Su desprecio absoluto llega a la bofetada ruin, al escarnio infame. La campaña
de extorsión económica dirigida por el ministro Montoro contra escritores,
músicos y cineastas, la canallada de la ministra Fátima Báñez al retirar las
pensiones e imponer multas a los escritores jubilados que cobran legítimos
derechos de autor, la pasividad ante la piratería que esquilma y arruina, la
asfixia económica impuesta por los ministros de Cultura a la Real Academia
Española (que hace el Diccionario, la Ortografía y la Gramática, y mantiene el
delicado e importante vínculo -alto asunto de Estado- con 500 millones de
hispanohablantes), y otras cosas que no caben en esta página, vienen siendo,
desde el principio hasta el fin, de una avilantez inaudita. Y como traca final,
esta legislatura se despide con la vergüenza internacional del Año Cervantes.
Hay que decirlo y repetirlo hasta que a estos idiotas les
zumben los oídos. Frente al anunciado Shakespeare Lives británico, en
el que van a participar 140 países con los ingleses echando la casa por la
ventana, el ministerio de Cultura español maneja un programa de actividades
descoordinado, casposo hasta la náusea, de iniciativas sueltas, metiendo a
última hora todo cuanto se le ocurre, por cutre que sea, para engordar el
programa desatendido hasta ahora. Porque siempre les ha importado Cervantes un
carajo. Y para más recochineo, a las críticas por haber llegado hasta aquí de
esta manera, el Gobierno hasta ahora en funciones arguye que es complicado
cuadrar agendas, que hay riesgo de politizar el centenario y que la interinidad
gubernamental ha complicado las cosas; o sea, como si las cosas se pusieran en
pie de un día para otro y en el último momento. Y ahora resulta que después de
cuatrocientos años sabiendo que estos días se cumplirá el cuarto centenario
cervantino, nadie ha tenido tiempo suficiente para preverlo.
De todas formas, cuando uno lo piensa, quizá sea mejor así.

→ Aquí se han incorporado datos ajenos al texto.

-- ==== Sys2Proof/Word.lean ====
section
/-! DEFINITION. The word types of the drive block (R8, R80): the byte, the six-bit value of the dense code, the 16-bit
command word. -/

namespace Sys2Proof

/-- A byte is 8 bits, bit 7 the most significant (R8). -/
abbrev Byte := BitVec 8

/-- A six-bit value of the dense code (R94). -/
abbrev Six := BitVec 6

/-- The command word: one 16-bit number per operation (R80). -/
abbrev CmdWord := BitVec 16

end Sys2Proof
end

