-- ==== Sys2Proof/Machine/Flags.lean ====
section
/-! DEFINITION. The flags of the block: the write-protect sense `wp(d)` (R30), the per-sector failure mask (R14, R126) and
the status it gives (R220, R222), a Boolean as a response value (R175, R199), the protection status bit (R24). -/

namespace Sys2Proof.Machine

/-- `wp(d)` (R30): the override, or a read-only image. -/
def Drive.wp (x : Drive) : Bool :=
  x.wpo || (match x.img with
    | some k => k.ro
    | none => false)

/-- The `fail` mask (R121): bit `l` is 1 when logical sector `l` did not decode. -/
def failMask (res : Vector (Option Sector) Config.nSectors) : BitVec 16 :=
  BitVec.ofFnLE fun l : Fin 16 => res[l].isNone

/-- The status of an operation that raised nothing: DECODE_INTEGRITY when a sector failed (R121, R222). -/
def failStatus (fail : BitVec 16) : Status :=
  if fail = 0 then .ok else .decodeIntegrity

/-- A Boolean result as `RESP.value` (R175, R199). -/
def boolValue (b : Bool) : Byte :=
  if b then 1 else 0

/-- The end of an operation that raised nothing, with its value and its flushes' failure mask (R14, R16). -/
def State.reply (s : State) (value : Byte) (fail : BitVec 16) : State :=
  s.respond { status := failStatus fail, value := value, fail := fail } .none

/-- The end of an operation whose value is a draw (R194, R198, R200). -/
def State.replyDraw (s : State) : State :=
  s.draw.2.reply s.draw.1 0

/-- `C.pstat <- v` (R24). -/
def State.setProtStatus (s : State) (v : Bool) : State :=
  { s with ctl := { s.ctl with pstat := v } }

end Sys2Proof.Machine
end

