/-- R191: SELECT. -/
def Obligations.SelectChoosesDrive : Prop :=
  ∀ (i : Byte) (s : State),
    encode (.select i) = 0x8800 ||| i.setWidth 16 ∧
    (1 < i.toNat → exec (.select i) s = .next (s.respond (raisedResponse .ppDriveRange) .none)) ∧
    (∀ d, i = (if d = DriveId.d0 then 0 else 1) →
      let o := s.drive (driveOther d)
      exec (.select i) s =
        .next ({ (s.setDrive (driveOther d) { o.flush.1 with tb := none, motor := false, light := false }).setDrive d
            { s.drive d with motor := true, light := true } with
          ctl := { s.ctl with sel := some d } }.respond (flushResponse o.flush.2) .none))

/-- R191, D27: selecting the selected drive changes nothing, under R39 item 7. -/
def Obligations.SelectSelectedChangesNothing : Prop :=
  ∀ (i : Byte) (d : DriveId) (s : State), s.CtlInv → s.ctl.sel = some d → driveIndex i = some d →
    exec (.select i) s = .next (s.respond (okResponse 0) .none)

/-- R192: SETWM. -/
def Obligations.SetwmSetsMode : Prop :=
  ∀ (e : Bool) (s : State),
    encode (.setwm e) = 0x9000 ||| (if e then 1 else 0) ∧
    exec (.setwm e) s = .next ({ s with ctl := { s.ctl with wmode := e } }.respond (okResponse 0) .none)

/-- R193: LDLATCH; the latch keeps its value across RWBYTE. -/
def Obligations.LdlatchLoadsLatch : Prop :=
  ∀ (b : Byte) (s : State),
    encode (.ldlatch b) = 0x9800 ||| b.setWidth 16 ∧
    exec (.ldlatch b) s = .next ({ s with ctl := { s.ctl with latch := b } }.respond (okResponse 0) .none) ∧
    ∀ t, exec .rwbyte s = .next t → t.ctl.latch = s.ctl.latch

/-- R194, R200: RWBYTE. With no drive selected a draw, and no state changes; in read mode what TBREAD does; in write mode
what TBWRITE of the latch does, the protection status bit set when an attached image is protected, and a draw. What it
says of the draw holds for every floating value (log entry 3). -/
def Obligations.RwbyteTransfersByte : Prop :=
  ∀ s : State,
    encode .rwbyte = 0xA000 ∧
    (s.ctl.sel = none → exec .rwbyte s =
      .next ({ s with draws := s.draws + 1 }.respond (okResponse (Config.freeByte s.draws)) .none)) ∧
    (∀ d, s.ctl.sel = some d → s.ctl.wmode = false →
      ∃ t, exec .rwbyte s = .next t ∧ exec (.tbread d) s = .next t) ∧
    (∀ d, s.ctl.sel = some d → s.ctl.wmode = true →
      ∃ t, exec (.tbwrite d s.ctl.latch) s = .next t ∧
        exec .rwbyte s =
          .next ({ t with
            draws := s.draws + 1
            ctl := { s.ctl with
              pstat := s.ctl.pstat || ((s.drive d).img.isSome && (s.drive d).wp) } }.respond
            (okResponse (Config.freeByte s.draws)) .none))

/-- R201: with a drive selected that holds no image. STEP moves the head as usual (R170 to R172): not at all when its line
was on already, else by STEPDELTA within the ends. -/
def Obligations.NoMediaInSelectedDrive : Prop :=
  ∀ (s : State) (d : DriveId), s.ctl.sel = some d → (s.drive d).img = none → (s.drive d).tb = none →
    (s.ctl.wmode = false → exec .rwbyte s = .next (s.respond (okResponse 0xFF) .none)) ∧
    (s.ctl.wmode = true → exec .rwbyte s =
      .next ({ s with draws := s.draws + 1 }.respond (okResponse (Config.freeByte s.draws)) .none)) ∧
    exec .iswp s = .next (s.respond (okResponse (if (s.drive d).wpo then 1 else 0)) .none) ∧
    (∀ (ph : Byte) (p : Fin Config.nPhases), ph.toNat = p.val →
      let x := s.drive d
      (x.phases.getLsbD p.val = true →
        exec (.step ph) s = .next ((s.setDrive d { x with phases := 1#4 <<< p.val }).respond (okResponse 0) .none)) ∧
      (x.phases.getLsbD p.val = false →
        exec (.step ph) s = .next ((s.setDrive d { x with
          phases := 1#4 <<< p.val, last := p, half := moveHead x.half (stepDelta p x.last) }).respond
            (okResponse 0) .none)))

/-- R195, R200: STEP. -/
def Obligations.StepForwardsPhase : Prop :=
  ∀ (ph : Byte) (s : State),
    encode (.step ph) = 0xA800 ||| ph.setWidth 16 ∧
    (3 < ph.toNat → exec (.step ph) s = .next (s.respond (raisedResponse .ppPhaseRange) .none)) ∧
    (ph.toNat ≤ 3 → s.ctl.sel = none → exec (.step ph) s = .next (s.respond (okResponse 0) .none)) ∧
    (∀ d, ph.toNat ≤ 3 → s.ctl.sel = some d →
      ∃ t, exec (.step ph) s = .next t ∧ exec (.dstep d (1#4 <<< ph.toNat)) s = .next t)

/-- R196, R227: INSERT, its checks in order; the image leaves the host's hands (R265), which the model shows by an empty
place in its store (log entry 8). What follows a name the host has no image under is the model's choice: refused when a
drive holds that image (log entry 9), else answered as an image of the wrong length (log entry 6). -/
def Obligations.InsertAttachesImage : Prop :=
  ∀ (i : Byte) (s : State),
    encode (.insert i) = 0xB000 ||| i.setWidth 16 ∧
    (1 < i.toNat → exec (.insert i) s = .next (s.respond (raisedResponse .ppDriveRange) .none)) ∧
    (∀ d, i = (if d = DriveId.d0 then 0 else 1) →
      ((s.drive d).img ≠ none → exec (.insert i) s = .next (s.respond (raisedResponse .ppSlotOccupied) .none)) ∧
      (∀ name h, (s.drive d).img = none → s.sideIn = .image name → s.store[name]? = some (some h) →
        (h.len ≠ (if h.layout = .sector then 143360 else 232960) →
          exec (.insert i) s = .next (s.respond (raisedResponse .ppBadImage) .none)) ∧
        (h.len = (if h.layout = .sector then 143360 else 232960) →
          exec (.insert i) s =
            .next ({ s.setDrive d { s.drive d with
                img := some { name := name, layout := h.layout, ro := h.ro, mem := h.mem } } with
              store := s.store.set name none }.respond (okResponse 0) .none))) ∧
      (∀ name, (s.drive d).img = none → s.sideIn = .image name → s.store[name]? = some none →
        ((∃ e k, (s.drive e).img = some k ∧ k.name = name) → exec (.insert i) s = .refused .sharedImage) ∧
        ((∀ e k, (s.drive e).img = some k → k.name ≠ name) →
          exec (.insert i) s = .next (s.respond (raisedResponse .ppBadImage) .none))) ∧
      ((s.drive d).img = none → (∀ name, s.sideIn = .image name → s.store[name]? = none) →
        exec (.insert i) s = .next (s.respond (raisedResponse .ppBadImage) .none)))

/-- R197, R64, R265: EJECT: the buffer flushed and dropped, the image given back as the flush left it, to its place in the
host's store (log entry 8). -/
def Obligations.EjectDetachesImage : Prop :=
  ∀ (i : Byte) (s : State),
    encode (.eject i) = 0xB800 ||| i.setWidth 16 ∧
    (1 < i.toNat → exec (.eject i) s = .next (s.respond (raisedResponse .ppDriveRange) .none)) ∧
    (∀ d, i = (if d = DriveId.d0 then 0 else 1) →
      ((s.drive d).img = none → exec (.eject i) s = .next (s.respond (okResponse 0) .none)) ∧
      (∀ k, (s.drive d).img = some k →
        ∃ k', (s.drive d).flush.1.img = some k' ∧ k'.name = k.name ∧ k'.layout = k.layout ∧ k'.ro = k.ro ∧
          exec (.eject i) s =
            .next ({ s.setDrive d { (s.drive d).flush.1 with tb := none, img := none } with
              store := s.store.set k.name
                (some { layout := k.layout, ro := k.ro, len := k.layout.bytes, mem := k'.mem }) }.respond
              (flushResponse (s.drive d).flush.2) .none)))

/-- R196, R197: an image inserted and ejected again comes back as it was. -/
def Obligations.EjectUndoesInsert : Prop :=
  ∀ (i : Byte) (d : DriveId) (s t u : State), s.Inv → driveIndex i = some d → (s.drive d).img = none →
    exec (.insert i) s = .next t → t.resp.status = .ok → exec (.eject i) t = .next u →
    u = s.respond (okResponse 0) .none

/-- R198, R200: ISWP; what it says of the draw holds for every floating value (log entry 3). -/
def Obligations.IswpSensesSelected : Prop :=
  ∀ s : State,
    encode .iswp = 0xC000 ∧
    (s.ctl.sel = none → exec .iswp s =
      .next ({ s with draws := s.draws + 1 }.respond (okResponse (Config.freeByte s.draws)) .none)) ∧
    (∀ d, s.ctl.sel = some d →
      ∃ v : Byte, exec .iswp s = .next (s.respond (okResponse v) .none) ∧ exec (.diswp d) s = exec .iswp s ∧
        (v = if (s.drive d).wp then 1 else 0))

/-- R199: RDSTAT with the default parameter; and for either value of STATUS_CLEAR_ON_READ. -/
def Obligations.RdstatReadsStatus : Prop :=
  ∀ s : State,
    encode .rdstat = 0xC800 ∧
    exec .rdstat s = .next (s.respond (okResponse (if s.ctl.pstat then 1 else 0)) .none) ∧
    s.readStatus false = s.respond (okResponse (if s.ctl.pstat then 1 else 0)) .none ∧
    s.readStatus true =
      { s with ctl := { s.ctl with pstat := false } }.respond (okResponse (if s.ctl.pstat then 1 else 0)) .none
end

El mejor monumento a Cervantes y a su Quijote, lo que da sentido exacto a ese
libro extraordinario, es precisamente la patria que lo hizo posible: este lugar
desmemoriado, ingrato, desleal, miserable, insolidario, analfabeto hasta el
suicidio, sin el que nunca habría podido escribirse el libro que mejor nos
retrata. Una España donde hoy, como hace cuatrocientos años, seguimos siendo
consecuentes con nuestra propia infamia.